Os membros do MPNA representam 55% da população mundial e
quase dois terços dos países-membros da ONU. “Por essa razão”, continua a
declaração, “nada deveria sinalizar para uma inibição ou restrição desse
direito dos Estados-membros de desenvolver energia atômica para propósitos pacíficos”.
A declaração também ironiza o descaso norte-americano
com as metas de desarmamento nuclear: “O MPNA reafirma nossa forte convicção
que somente a total eliminação de todas as armas nucleares é a absoluta
garantia contra as ameaças do uso de armas nucleares”.
“Nosso Movimento também vê-se forçado a afirmar que
todo o material nuclear declarado pelo Irã foi contado, e que a Agência (AIEA)

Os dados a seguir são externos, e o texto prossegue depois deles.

-- ==== Sys2Proof/Certificates/Slice0/Obligations.lean ====
section
/-!
DEFINITION. The statements for the provers, from the numbered rules of spec/. Each `def Obligations.<Name> : Prop` says what it
states; the helpers it uses stand first, in `Sys2Proof.Claims`, written from the rules and not from the model's own checks.

Free values: no statement says which value an unspecified byte takes. Where a command draws one, the statement holds for every
value, and the counter `freeDraws` (the model's own field) is left open.
-/

namespace Sys2Proof.Claims

open Sys2Proof.Machine

/-! ### Ranges (R66, R67) -/

/-- R66: the range `(a, n)` is admitted. -/
abbrev Fits (s : State) (a : Word) (n : Nat) : Prop := n = 0 ∨ a.toNat + n ≤ s.config.memSize

/-- R67: the ranges `(a, n)` and `(b, m)` do not overlap. -/
abbrev Apart (a : Word) (n : Nat) (b : Word) (m : Nat) : Prop :=
  n = 0 ∨ m = 0 ∨ a.toNat + n ≤ b.toNat ∨ b.toNat + m ≤ a.toNat

/-- A source and a destination range pass both checks. -/
abbrev Ready (s : State) (src : Word) (n : Nat) (dst : Word) (m : Nat) : Prop :=
  Fits s src n ∧ Fits s dst m ∧ Apart src n dst m

/-- Every byte outside `(a, n)` reads in `m` as it does in `s`. -/
def SameOutside (s : State) (m : Memory) (a n : Nat) : Prop := ∀ b, b < a ∨ a + n ≤ b → m.byte b = s.mem.byte b

/-! ### Faults (R281, R300) -/

/-- A fault as its numbers: code and the three information words (R281). -/
structure Report where
  code : Nat
  info0 : Nat
  info1 : Nat
  info2 : Nat
  deriving DecidableEq, Repr

/-- R300: the state after fault entry. -/
def faulted (s : State) (r : Report) : State :=
  { s with
    err := { errcode := BitVec.ofNat 32 r.code, errcp := s.cp, errinfo0 := BitVec.ofNat 32 r.info0,
             errinfo1 := BitVec.ofNat 32 r.info1, errinfo2 := BitVec.ofNat 32 r.info2 }
    status := .err }

/-- The report of a check that fails when `bad`. -/
def failing (bad : Bool) (r : Report) : Option Report := if bad then some r else none

/-- R296: the first report of a list. -/
def firstOf (rs : List (Option Report)) : Option Report := rs.findSome? id

/-- R66, code 3: range number `k` is not admitted. -/
def accessReport (s : State) (a : Word) (n k : Nat) : Option Report :=
  failing (!decide (Fits s a n)) ⟨3, a.toNat, min n (2 ^ 32 - 1), k⟩

/-- R67, code 4: ranges number `i` and `j` overlap. -/
def overlapReport (a : Word) (n : Nat) (b : Word) (m i j : Nat) : Option Report :=
  failing (!decide (Apart a n b m)) ⟨4, a.toNat, b.toNat, i * 256 + j⟩

/-- R66, R67: the range checks of a command with one source and one destination. -/
def rangeReports (s : State) (src : Word) (n : Nat) (dst : Word) (m : Nat) : List (Option Report) :=
  [accessReport s src n 1, accessReport s dst m 2, overlapReport src n dst m 1 2]

/-- Code 6: the depth `d` is not one of `legal`. -/
def depthReport (d : Byte) (legal : List Nat) : Option Report := failing (!legal.contains d.toNat) ⟨6, d.toNat, 0, 0⟩

/-- Code 7: channels not 1 to 4. -/
def channelsReport (c : Byte) : Option Report := failing (!decide (1 ≤ c.toNat ∧ c.toNat ≤ 4)) ⟨7, c.toNat, 0, 0⟩

/-- Code 8 kind 2: width or height is 0. -/
def sizeReport (w h : Word) : Option Report := failing (decide (w.toNat = 0 ∨ h.toNat = 0)) ⟨8, w.toNat, h.toNat, 2⟩

/-! ### Lanes and predictors (R140, R161, R162) -/

/-- R140: lane `i` of a row, in the byte `b` that holds it: `(b >> (8 − d − ((i·d) mod 8))) & (2^d − 1)`. -/
def lane (b : Byte) (d i : Nat) : Nat := b.toNat / 2 ^ (8 - d - i * d % 8) % 2 ^ d

/-- R161: the byte `bpp` positions to the left in a line, 0 in the first `bpp` positions. -/
def left (line : Nat → Byte) (bpp i : Nat) : Nat := if bpp ≤ i then (line (i - bpp)).toNat else 0

/-- R162: the predictor of a tag; tag 4 is the Paeth predictor, of which R163 has a statement of its own. -/
def predictor (tag a b c : Nat) : Nat :=
  if tag = 0 then 0 else if tag = 1 then a else if tag = 2 then b else if tag = 3 then (a + b) / 2 else paeth a b c

/-- R161, R162: the predictor at position `i` of line `r`; above the first line everything is 0. -/
def predicted (tag : Nat) (L : Nat → Nat → Byte) (bpp r i : Nat) : Nat :=
  predictor tag (left (L r) bpp i) (if r = 0 then 0 else (L (r - 1) i).toNat) (if r = 0 then 0 else left (L (r - 1)) bpp i)

/-- R164, R166: the lines `L` are what the filtered bytes `f` with the tags `tag` reconstruct to. -/
def Reconstructs (tag : Nat → Byte) (f : Nat → Nat → Byte) (bpp rb rows : Nat) (L : Nat → Nat → Byte) : Prop :=
  ∀ r < rows, ∀ i < rb, (L r i).toNat = ((f r i).toNat + predicted (tag r).toNat L bpp r i) % 256

/-! ### Interlaced images (R191 to R195) -/

/-- R193: where pass number `k` of the non-empty passes begins in the stream. -/
def passStart (depth channels il w h k : Nat) : Nat :=
  (((livePasses il w h).take k).map (passBytes depth channels w h)).sum

/-- R193: the address of the tag of row `row` of pass `p`, whose stretch of the stream begins at `start`. -/
def rowAddr (depth channels w start row : Nat) (p : Pass) : Nat := start + row * (1 + passRowBytes depth channels (p.width w))

/-- R196 checks 1 to 4, R197 likewise. -/
abbrev LegalImage (depth channels il : Byte) (w h : Word) : Prop :=
  depth.toNat ∈ [1, 2, 4, 8, 16] ∧ (1 ≤ channels.toNat ∧ channels.toNat ≤ 4) ∧ il.toNat ≤ 1 ∧ 1 ≤ w.toNat ∧ 1 ≤ h.toNat

/-- R190's table: the seven passes in order, `(x-offset, y-offset, x-stride, y-stride)`. -/
def passTable : List (Nat × Nat × Nat × Nat) :=
  [(0, 0, 8, 8), (4, 0, 8, 8), (0, 4, 4, 8), (2, 0, 4, 4), (0, 2, 2, 4), (1, 0, 2, 2), (0, 1, 1, 2)]

/-- A pass as its row of the table. -/
def passRow (p : Pass) : Nat × Nat × Nat × Nat := (p.xo, p.yo, p.xs, p.ys)

/-- R190's tile: the number of the pass that pixel `(x, y)` belongs to, row `y mod 8`, column `x mod 8`. -/
def passNumber (x y : Nat) : Nat :=
  ([[1, 6, 4, 6, 2, 6, 4, 6], [7, 7, 7, 7, 7, 7, 7, 7], [5, 6, 5, 6, 5, 6, 5, 6], [7, 7, 7, 7, 7, 7, 7, 7],
    [3, 6, 4, 6, 3, 6, 4, 6], [7, 7, 7, 7, 7, 7, 7, 7], [5, 6, 5, 6, 5, 6, 5, 6], [7, 7, 7, 7, 7, 7, 7, 7]].getD (y % 8) []).getD
    (x % 8) 0

/-! ### Compositor (R240 to R250) -/

/-- R240: the offset of byte `j` of canvas pixel `(x, y)` in the canvas. -/
def canvasOffset (c : Compositor) (x y j : Nat) : Nat := (y * c.aw.toNat + x) * c.px + j

/-- R243, R254: byte `j` of canvas pixel `(x, y)` after the dispose step, from the memory before the command. -/
def baseByte (s : State) (x y j : Nat) : Byte :=
  let c := s.comp
  if c.aframes = 0 then 0
  else if c.apdisp = 1 then
    if (c.apx.toNat ≤ x ∧ x < c.apx.toNat + c.apw.toNat) ∧ (c.apy.toNat ≤ y ∧ y < c.apy.toNat + c.aph.toNat) then 0
    else s.mem.byte (c.acanvas.toNat + canvasOffset c x y j)
  else if c.apdisp = 2 then s.mem.byte (c.asnap.toNat + canvasOffset c x y j)
  else s.mem.byte (c.acanvas.toNat + canvasOffset c x y j)

/-- The pixel `(x, y)` lies in the effective rectangle. -/
abbrev InRect (e : FrameRect) (x y : Nat) : Prop := (e.ex ≤ x ∧ x < e.ex + e.ew) ∧ (e.ey ≤ y ∧ y < e.ey + e.eh)

/-- The address of byte `j` of the frame pixel that is drawn at canvas pixel `(x, y)`. -/
def frameAddr (c : Compositor) (e : FrameRect) (src x y j : Nat) : Nat := src + ((y - e.ey) * e.ew + (x - e.ex)) * c.px + j

/-- R245: sample `k` of a pixel whose bytes are `f 0`, `f 1`, ...: one byte, or two in native order. -/
def sampleOf (hle : Bool) (ss : Nat) (f : Nat → Byte) (k : Nat) : Nat :=
  if ss = 1 then (f k).toNat
  else if hle then (f (2 * k + 1)).toNat * 256 + (f (2 * k)).toNat
  else (f (2 * k)).toNat * 256 + (f (2 * k + 1)).toNat

/-- R250 checks 1 to 7 pass. -/
abbrev ComposeReady (s : State) (dispose blend : Byte) (src fw fh out x y : Word) : Prop :=
  let c := s.comp
  let e := effectiveRect c blend fw fh x y
  dispose.toNat ≤ 2 ∧ blend.toNat ≤ 1 ∧ c.aw ≠ 0 ∧
  (c.aframes ≠ 0 → 1 ≤ fw.toNat ∧ 1 ≤ fh.toNat ∧ x.toNat + fw.toNat ≤ c.aw.toNat ∧ y.toNat + fh.toNat ≤ c.ah.toNat) ∧
  (Fits s src (e.ew * e.eh * c.px) ∧ Fits s c.acanvas c.cb ∧ Fits s c.asnap c.cb ∧ Fits s out c.cb) ∧
  (Apart src (e.ew * e.eh * c.px) c.acanvas c.cb ∧ Apart src (e.ew * e.eh * c.px) c.asnap c.cb ∧
    Apart src (e.ew * e.eh * c.px) out c.cb) ∧
  (Apart c.acanvas c.cb c.asnap c.cb ∧ Apart c.acanvas c.cb out c.cb ∧ Apart c.asnap c.cb out c.cb)

/-- R250, R38: the compositor registers after the frame. -/
def recorded (c : Compositor) (dispose : Byte) (e : FrameRect) : Compositor :=
  { c with
    apx := BitVec.ofNat 32 e.ex, apy := BitVec.ofNat 32 e.ey, apw := BitVec.ofNat 32 e.ew, aph := BitVec.ofNat 32 e.eh,
    apdisp := BitVec.ofNat 32 dispose.toNat, aframes := if c.aframes.toNat = 2 ^ 32 - 1 then c.aframes else c.aframes + 1 }

/-- Every byte outside the canvas, the snapshot and the output buffer reads in `m` as it does in `s`. -/
def SameOutsideCanvas (s : State) (m : Memory) (out : Word) : Prop :=
  ∀ b, (b < s.comp.acanvas.toNat ∨ s.comp.acanvas.toNat + s.comp.cb ≤ b) →
    (b < s.comp.asnap.toNat ∨ s.comp.asnap.toNat + s.comp.cb ≤ b) → (b < out.toNat ∨ out.toNat + s.comp.cb ≤ b) →
    m.byte b = s.mem.byte b

/-! ### The register map (R24) -/

/-- R24, R26, R29: what each register number that is neither CTRL nor reserved reads as. -/
def registerMap (s : State) : List (Nat × Word) :=
  [(0x01, match s.status with | .idle => 0 | .busy => 1 | .done => 2 | .err => 4),
   (0x02, BitVec.ofNat 32 ((if s.cfg.crcen then 1 else 0) + (if s.cfg.hle then 2 else 0))),
   (0x03, s.cp), (0x04, s.cur), (0x05, s.crcr), (0x06, s.olen)] ++
  [(0x07, s.err.errcode), (0x08, s.err.errcp), (0x09, s.err.errinfo0), (0x0A, s.err.errinfo1), (0x0B, s.err.errinfo2),
   (0x0C, s.pal.paln), (0x0D, s.pal.palc)] ++
  [(0x10, s.comp.acanvas), (0x11, s.comp.asnap), (0x12, s.comp.aw), (0x13, s.comp.ah), (0x14, s.comp.ach), (0x15, s.comp.ass),
   (0x16, s.comp.aframes), (0x17, s.comp.apx), (0x18, s.comp.apy), (0x19, s.comp.apw), (0x1A, s.comp.aph), (0x1B, s.comp.apdisp)] ++
  [(0x20, s.x[0]), (0x21, s.x[1]), (0x22, s.x[2]), (0x23, s.x[3]), (0x24, s.x[4]), (0x25, s.x[5]), (0x26, s.x[6]), (0x27, s.x[7])]

/-! ### The opcode map (R94) and what a command may write -/

/-- R94's table: each opcode number with the fields and operands that are not marked 0. -/
def opcodeTable : List (Nat × List Slot) :=
  [(0x00, []), (0x01, []), (0x02, [.w1]), (0x10, [.w1, .w2]), (0x11, [.w1, .w2]),
   (0x20, [.f1, .w1, .w2, .w3, .w4]), (0x21, [.f1, .w1, .w2, .w3, .w4]), (0x30, [.f1, .w1, .w2, .w3, .w4]),
   (0x31, [.f1, .f2, .w1, .w2, .w3, .w4]), (0x40, [.f1, .f2, .f3, .w1, .w2, .w3, .w4]),
   (0x41, [.f1, .f2, .f3, .w1, .w2, .w3, .w4, .w5]), (0x42, [.w1, .w2, .w4]), (0x50, [.w1, .w2]), (0x51, [.w1, .w2]),
   (0x52, [.f1, .w1, .w2, .w3, .w4, .w5]), (0x60, [.f1, .f2, .w1, .w2, .w3, .w4]),
   (0x61, [.f1, .f2, .w1, .w2, .w3, .w4, .w5, .w6])]

/-- A byte of the descriptor at CP: `OP`, `F1`, `F2`, `F3` are bytes 0 to 3 (R91). -/
def headByte (s : State) (k : Nat) : Byte := s.mem.byte (s.cp.toNat + k)

/-- Word `k` of the descriptor at CP, big-endian (R63). -/
def headWord (s : State) (k : Nat) : Nat :=
  (headByte s (4 * k)).toNat * 2 ^ 24 + (headByte s (4 * k + 1)).toNat * 2 ^ 16 + (headByte s (4 * k + 2)).toNat * 2 ^ 8 +
    (headByte s (4 * k + 3)).toNat

/-- The content of a field of the descriptor at CP. -/
def slotContent (s : State) : Slot → Nat
  | .f1 => (headByte s 1).toNat
  | .f2 => (headByte s 2).toNat
  | .f3 => (headByte s 3).toNat
  | .w1 => headWord s 1
  | .w2 => headWord s 2
  | .w3 => headWord s 3
  | .w4 => headWord s 4
  | .w5 => headWord s 5
  | .w6 => headWord s 6
  | .w7 => headWord s 7

/-- R96: the ten fields in the order of the check, with `pos` of each. -/
def slotPositions : List (Slot × Nat) :=
  [(.f1, 1), (.f2, 2), (.f3, 3), (.w1, 0x11), (.w2, 0x12), (.w3, 0x13), (.w4, 0x14), (.w5, 0x15), (.w6, 0x16), (.w7, 0x17)]

/-- The state whose latches hold the descriptor at CP (R102 step 2): `x[k] = Wk`. -/
def latched (s : State) : State :=
  { s with x := #v[BitVec.ofNat 32 (headWord s 0), BitVec.ofNat 32 (headWord s 1), BitVec.ofNat 32 (headWord s 2),
      BitVec.ofNat 32 (headWord s 3), BitVec.ofNat 32 (headWord s 4), BitVec.ofNat 32 (headWord s 5),
      BitVec.ofNat 32 (headWord s 6), BitVec.ofNat 32 (headWord s 7)] }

não constatou nenhum desvio desse material para atividades proibidas”,
continua a declaração.
“O MPNA vem observando atentamente todas as ações e
constatou atitudes corretas por parte do Irã e não foram identificadas novas
falhas”, acrescenta o Movimento, repelindo todo o circo criado pelo governo
Bush em torno da questão iraniana. “Expressamos nosso apreço pela contínua
cooperação iraniana e parabenizamos a iniciativa do país de buscar o mais
alto degrau de transparência”, enfatiza..
“O MPNA fortemente acredita que a diplomacia e o diálogo
são a única solução para a questão”, conclui a declaração,
contrapondo-se ao discurso do vice de Bush, Dick Cheney, que afirmou
recentemente que “uma ação armada não está descartada”.